## [PROBLEM STATEMENT]
Exactly reproduce the data from its first line through the line with "def State.exitLatency (s", leaving out every line after it.
#### INPUT FOR THIS TASK
-- ==== Sys2Proof/Machine/Mode.lean ====
section
/-! DEFINITION. The commands of modes, power states and AVSBus (R386 to R408) that act on the unit. -/

namespace Sys2Proof.Machine

/-! ### Wakes and descent (R392 to R398) -/

/-- The exit latency of a power state in nanoseconds (R392, R393). -/
def State.exitLatency (s : State) (p : Nat) : Nat :=
  if p = 1 then 2 * s.period else if p = 2 then 5000000 else if p = 3 then 80000000 else 0

/-- Whether wake event `ev` acts in power state `p` (R395). -/
def wakeActs (ev p : Nat) : Bool :=
  if ev = 1 ∨ ev = 2 then p == 2 else if ev = 6 then p == 1 || p == 2 else true

/-- The wake event that acts: the lowest one noted, enabled and defined for the power state (R395; log entry 25, DEDUCED). -/
def State.wakeEvent (s : State) : Option Nat :=
  (List.range 7).find? fun ev =>
    s.mode.wakePend.testBit ev && (ev == 0 || (s.rd Reg.WAKE_CFG_EN).testBit (ev - 1)) && wakeActs ev (s.rd Reg.MODE_STAT_PSTATE)

/-- WAKE_EVENT (R395): from IDLE to ACTIVE; from GLIMMER or DORMANT the warden requests M5. During an entry the event waits for an abort point (R397). -/
def State.wake (s : State) : State :=
  if s.mode.entry.isSome then s
  else
    let p := s.rd Reg.MODE_STAT_PSTATE
    let ev := s.wakeEvent
    let s := { s with mode := { s.mode with wakePend := 0 } }
    match ev with
    | none => s
    | some n =>
      if p == 0 then s
      else
        let s := s.wr Reg.WAKE_STAT_CAUSE n
        let s := if n != 0 then s.wr Reg.WAKE_STAT_HELD 1 else s
        if p == 1 then
          let s := s.wr Reg.MODE_STAT_PSTATE 0
          { s with mode := { s.mode with gaugeWait := true, gated := false, idleFrom := s.ns } }
        else if s.mode.running.isSome then s
        else s.request { who := .warden, target := 5 }
def execWakeEvent (s : State) : Host.Outcome State Fault Refusal := .next s.wake

/-- Whether a power state is permitted by LAT_TOL and PWR_CFG (R393). -/
def State.permits (s : State) (p : Nat) : Bool :=
  decide (s.exitLatency p ≤ s.rd Reg.LAT_TOL_TOL * 1000)
    && (p != 2 || s.on Reg.PWR_CFG_GLIM_EN) && (p != 3 || s.on Reg.PWR_CFG_DORM_EN)

/-- The descent to the lowest permitted power state (R394). -/
def State.descend (s : State) : State :=
  if s.modeNo == 6 && s.permits 3 then s.request { who := .warden, target := 3 }
  else if s.modeNo == 6 && s.permits 2 then s.request { who := .warden, target := 4 }
  else if s.permits 1 && s.rd Reg.MODE_STAT_PSTATE == 0 then
    let s := s.wr Reg.MODE_STAT_PSTATE 1
    { s with mode := { s.mode with gated := true, wakePend := 0 } }
  else s

/-- Whether the unit may descend (R394). -/
def State.mayDescend (s : State) : Bool :=
  (s.modeNo == 6 || s.modeNo == 10) && !s.on Reg.WAKE_STAT_HELD && s.mode.running.isNone && s.mode.pending.isNone

/-- DESCENT (R394): IDLE_DLY after the last granted request. -/
def State.descent (s : State) : State :=
  if !s.mayDescend || s.mode.retryAt.isSome then s
  else
    let n := s.mode.idleFrom + s.rd Reg.PWR_CFG_IDLE_DLY * 1000000
    let s := s.runTo n
    if s.ns < n then s else s.descend
def execDescent (s : State) : Host.Outcome State Fault Refusal := .next s.descent

/-- DESCENT_RETRY (R398): RETRY_INT after a refused descent of the warden. -/
def State.descentRetry (s : State) : State :=
  match s.mode.retryAt with
  | none => s
  | some n =>
    let s := s.runTo n
    if s.ns < n then s
    else
      let s := { s with mode := { s.mode with retryAt := none } }
      if s.mayDescend then s.descend else s
def execDescentRetry (s : State) : Host.Outcome State Fault Refusal := .next s.descentRetry

/-- LAT_TOL_WRITE (R393, R395): the tolerance; HELD clears, and a value below the exit latency of the state in force is wake event 0. -/
def State.latTolWrite (s : State) (v : W32) : State :=
  s.onWrite fun s =>
    let s := (s.wr Reg.LAT_TOL_TOL v.toNat).wr Reg.WAKE_STAT_HELD 0
    if v.toNat * 1000 < s.exitLatency (s.rd Reg.MODE_STAT_PSTATE) then (s.noteWake 0).wake else s
def execLatTolWrite (v : W32) (s : State) : Host.Outcome State Fault Refusal := .next (s.latTolWrite v)

/-- MODE_CMD_TARGET (R386, R395, R492): a host mode request; the write is wake event 0 and clears HELD. From IDLE the wake comes first; in M3 and M4 a request for M5
is the exit that the wake asks for (log entry 25, DEDUCED). -/
def State.modeCmd (s : State) (target : Nat) : State :=
  s.onWrite fun s =>
    let s := (s.wr Reg.WAKE_STAT_HELD 0).noteWake 0
    let s := if s.rd Reg.MODE_STAT_PSTATE == 1 then s.wake else s
    (s.request { who := .host, target := target % 16 }).wake
def execModeCmdTarget (target : Nat) (s : State) : Host.Outcome State Fault Refusal := .next (s.modeCmd target)

/-! ### Effects (R387, R396, R400) -/

/-- MODE_CHANGE_EFFECT (R387, R396, R400): a granted transition takes effect at its epoch, at its Beacon launch, at the end of its entry sequence, or
at step 5 of its exit. -/
def State.modeEffect (s : State) : State :=
  match s.mode.running with
  | none => s.judgePending
  | some run =>
    match run.effect with
    | .atOnce => s.takeEffect run
    | .epoch =>
      match run.pn with
      | some n => if n ≤ s.pn then (let s := s.takeEffect run; { s with mode := { s.mode with atEpoch := s.modeNo } }) else s
      | none => s
    | .launch => (s.runTo s.launchAt).takeEffect run
    | .entry => s.entryStep.entryGate.judgePending
    | .exit =>
      if (s.modeNo == 4 && s.mode.exitStep == 4) || (s.modeNo == 3 && s.mode.exitStep == 5) then s.takeEffect run else s
def execModeChangeEffect (s : State) : Host.Outcome State Fault Refusal := .next s.modeEffect

/-! ### AVSBus (R400, R403 to R405) -/

/-- The LAST_OK field of a rail: 0 core, 1 SerDes. -/
def railFld (rail : Nat) : Fld := if rail = 0 then Reg.AVS_STAT_CORE else Reg.AVS_STAT_SER

/-- The request of a rail ends, and a waiting target is sent (R403). -/
def State.avsNext (s : State) (rail : Nat) : State :=
  let w := s.mode.avsWait.find? fun p => p.1 == rail
  let s := { s with mode := { s.mode with avsReq := fdel rail s.mode.avsReq, avsWait := fdel rail s.mode.avsWait, avsTry := fdel rail s.mode.avsTry } }
  match w with
  | some (_, v) => s.avsRequest rail v
  | none => s

/-- The steps of an exit that a rail's acknowledgement completes (R400). -/
def State.exitAck (s : State) (rail : Nat) : State :=
  match s.mode.running with
  | some run =>
    if run.effect != .exit then s
    else if s.mode.exitStep == 1 && rail == 0 then
      if s.modeNo == 3 then { s with mode := { s.mode with exitStep := 2 } }.avsRequest 1 (s.rd Reg.AVS_TGT_SERDES)
      else { s with mode := { s.mode with exitStep := 3 } }
    else if s.mode.exitStep == 2 && rail == 1 then { s with mode := { s.mode with exitStep := 3 } }
    else s
  | none => s

/-- AVS_ACK (R400, R403, R405): SlaveAck and VDone for the request of a rail in flight. -/
def State.avsAck (s : State) (rail : Nat) : State :=
  match s.mode.avsReq.find? fun p => p.1 == rail with
  | none => s
  | some (_, v) =>
    let old := s.rd (railFld rail)
    let s := (s.wr (railFld rail) v).wr Reg.AVS_STAT_NACK 0
    let active := s.rd Reg.MODE_STAT_PSTATE ≤ 1 && s.mode.entry.isNone
    let s := if rail = 0 then
        { s with mode := { s.mode with
            coreAtGauge := if active then v else s.mode.coreAtGauge
            calDueAt := if 20 < ((v : Int) - (old : Int)).natAbs then some (s.ns + 50000) else s.mode.calDueAt } }
      else s
    ((s.avsNext rail).exitAck rail).entryGate.judgePending
def execAvsAck (rail : Nat) (s : State) : Host.Outcome State Fault Refusal := .next (s.avsAck rail)

/-- A rail's request fails after its last attempt (R396, R400, R403): AVS_NACK; an exit ends as AVS_FAIL, an entry goes on. -/
def State.avsNack (s : State) (rail : Nat) : State :=
  let s := (s.raise .chip { src := Src.AVS_NACK }).wr Reg.AVS_STAT_NACK 1
  let s := s.avsNext rail
  match s.mode.running with
  | some run =>
    if run.effect == .exit && decide (s.mode.exitStep ≤ 2) then
      let s := s.wr Reg.PWR_STAT_ERR 1
      (({ s with mode := { s.mode with running := none, exitStep := 0 } }).endReq run.req Res.AVS_FAIL s.modeNo).judgePending
    else s.entryGate
  | none => s.judgePending

/-- AVS_ACK_TIMEOUT (R403): no acknowledgement within ACK_TMO; the request is sent again, or fails after RETRY attempts. -/
def State.avsTimeout (s : State) (rail : Nat) : State :=
  if !fhas s.mode.avsReq rail then s
  else
    let n := fget 0 s.mode.avsSent rail + s.rd Reg.AVS_CFG_ACK_TMO * 1000
    let s := s.runTo n
    if s.ns < n then s
    else
      let tries := fget 0 s.mode.avsTry rail + 1
      if s.rd Reg.AVS_CFG_RETRY ≤ tries then s.avsNack rail
      else { s with mode := { s.mode with avsTry := fset rail tries s.mode.avsTry, avsSent := fset rail s.ns s.mode.avsSent } }
def execAvsAckTimeout (rail : Nat) (s : State) : Host.Outcome State Fault Refusal := .next (s.avsTimeout rail)

/-- V_GUARD in mV (R528). -/
def vGuard : Nat := 720

/-- The core target of an evaluation (R404), before its limits: a raise, a reduction, or no request. -/
def State.avsTarget (s : State) : Option Nat :=
  let ratio := (List.range s.dies).foldl (fun m r => min m (s.rd (rf r Rgn.DISP_GAUGE_RATIO))) 65535
  let slow := (List.range s.dies).any fun r => s.active (.region r) Src.CORE_SLOW
  let last := s.rd Reg.AVS_STAT_CORE
  let step := s.rd Reg.AVS_CFG_STEP
  if ratio < s.rd Reg.AVS_CFG_RLO || slow then some (last + (if s.mode.coreSlowSince then 4 * step else step))
  else if s.rd Reg.AVS_CFG_RHI < ratio && !s.on Reg.AVS_STAT_NACK then some (last - step)
  else none

/-- The floor of the core target (R404; R392 in IDLE). -/
def State.avsFloor (s : State) : Nat :=
  let runs (n : Nat) : Bool := n == 7 || n == 8 || n == 9
  let asked := match s.mode.running with | some x => runs x.req.target | none => false
  let f := s.rd Reg.AVS_LIM_MIN
  if runs s.modeNo || asked then max f (vGuard + s.rd Reg.AVS_CFG_MARGIN)
  else if s.rd Reg.MODE_STAT_PSTATE == 1 then max f vGuard else f

/-- AVS_EVALUATE (R404): once every AVS_CFG.INT in ACTIVE and IDLE, with no core request in flight. -/
def State.avsEvaluate (s : State) : State :=
  if s.modeNo == 0 || 2 ≤ s.rd Reg.MODE_STAT_PSTATE || s.mode.entry.isSome || fhas s.mode.avsReq 0 then s
  else
    let n := s.mode.evalAt + s.rd Reg.AVS_CFG_INT * 1000
    let s := s.runTo n
    if s.ns < n then s
    else
    let t := s.avsTarget
    let s := { s with mode := { s.mode with evalAt := s.ns, coreSlowSince := false } }
    match t with
    | some v => s.avsRequest 0 (min (max v s.avsFloor) (s.rd Reg.AVS_LIM_MAX))
    | none => s
def execAvsEvaluate (s : State) : Host.Outcome State Fault Refusal := .next s.avsEvaluate

/-- GAUGE_RECALIBRATE (R405): once every AVS_CAL.INT, or 50 µs after a core change of more than 20 mV, the warden posts a calibration Verb on each
cluster; `mv`: the core voltage that Read Voltage returns. -/
def State.recalibrate (s : State) (mv : Nat) : State :=
  if s.modeNo == 0 || 2 ≤ s.rd Reg.MODE_STAT_PSTATE then s
  else
    let n := s.mode.calFrom + s.rd Reg.AVS_CAL_INT * 1000000000
    let n := match s.mode.calDueAt with | some m => min n m | none => n
    let s := s.runTo n
    if s.ns < n then s
    else
    let s := { s with mode := { s.mode with calFrom := s.ns, calDueAt := none, calMv := mv } }
    (List.range s.dies).foldl (fun s r => s.modDisp r fun d => { d with calPend := List.range 8 }) s
def execGaugeRecalibrate (mv : Nat) (s : State) : Host.Outcome State Fault Refusal := .next (s.recalibrate mv)

/-- IMAGE_RESTORE_COMPLETE (R400, R463): step 4 of an exit from M3; `ok`: the image in region MRAM verifies. After a
failure the unit stays in M3 until a full reset. -/
def State.imageRestored (s : State) (ok : Bool) : State :=
  match s.mode.running with
  | some run =>
    if run.effect == .exit && s.modeNo == 3 && s.mode.exitStep == 3 then
      if ok then { s with mode := { s.mode with exitStep := 5 } }
      else
        let s := (s.wr Reg.PWR_STAT_ERR 1).wr Reg.BOOT_STAT_ERR 5
        (({ s with mode := { s.mode with running := none, exitStep := 0, exitDead := true } }).endReq run.req Res.CONDITION s.modeNo).judgePending
    else s
  | none => s
def execImageRestoreComplete (ok : Bool) (s : State) : Host.Outcome State Fault Refusal := .next (s.imageRestored ok)

end Sys2Proof.Machine
end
########
## [REPLY]
-- ==== Sys2Proof/Machine/Mode.lean ====
section
/-! DEFINITION. The commands of modes, power states and AVSBus (R386 to R408) that act on the unit. -/

namespace Sys2Proof.Machine

/-! ### Wakes and descent (R392 to R398) -/

/-- The exit latency of a power state in nanoseconds (R392, R393). -/
def State.exitLatency (s : State) (p : Nat) : Nat :=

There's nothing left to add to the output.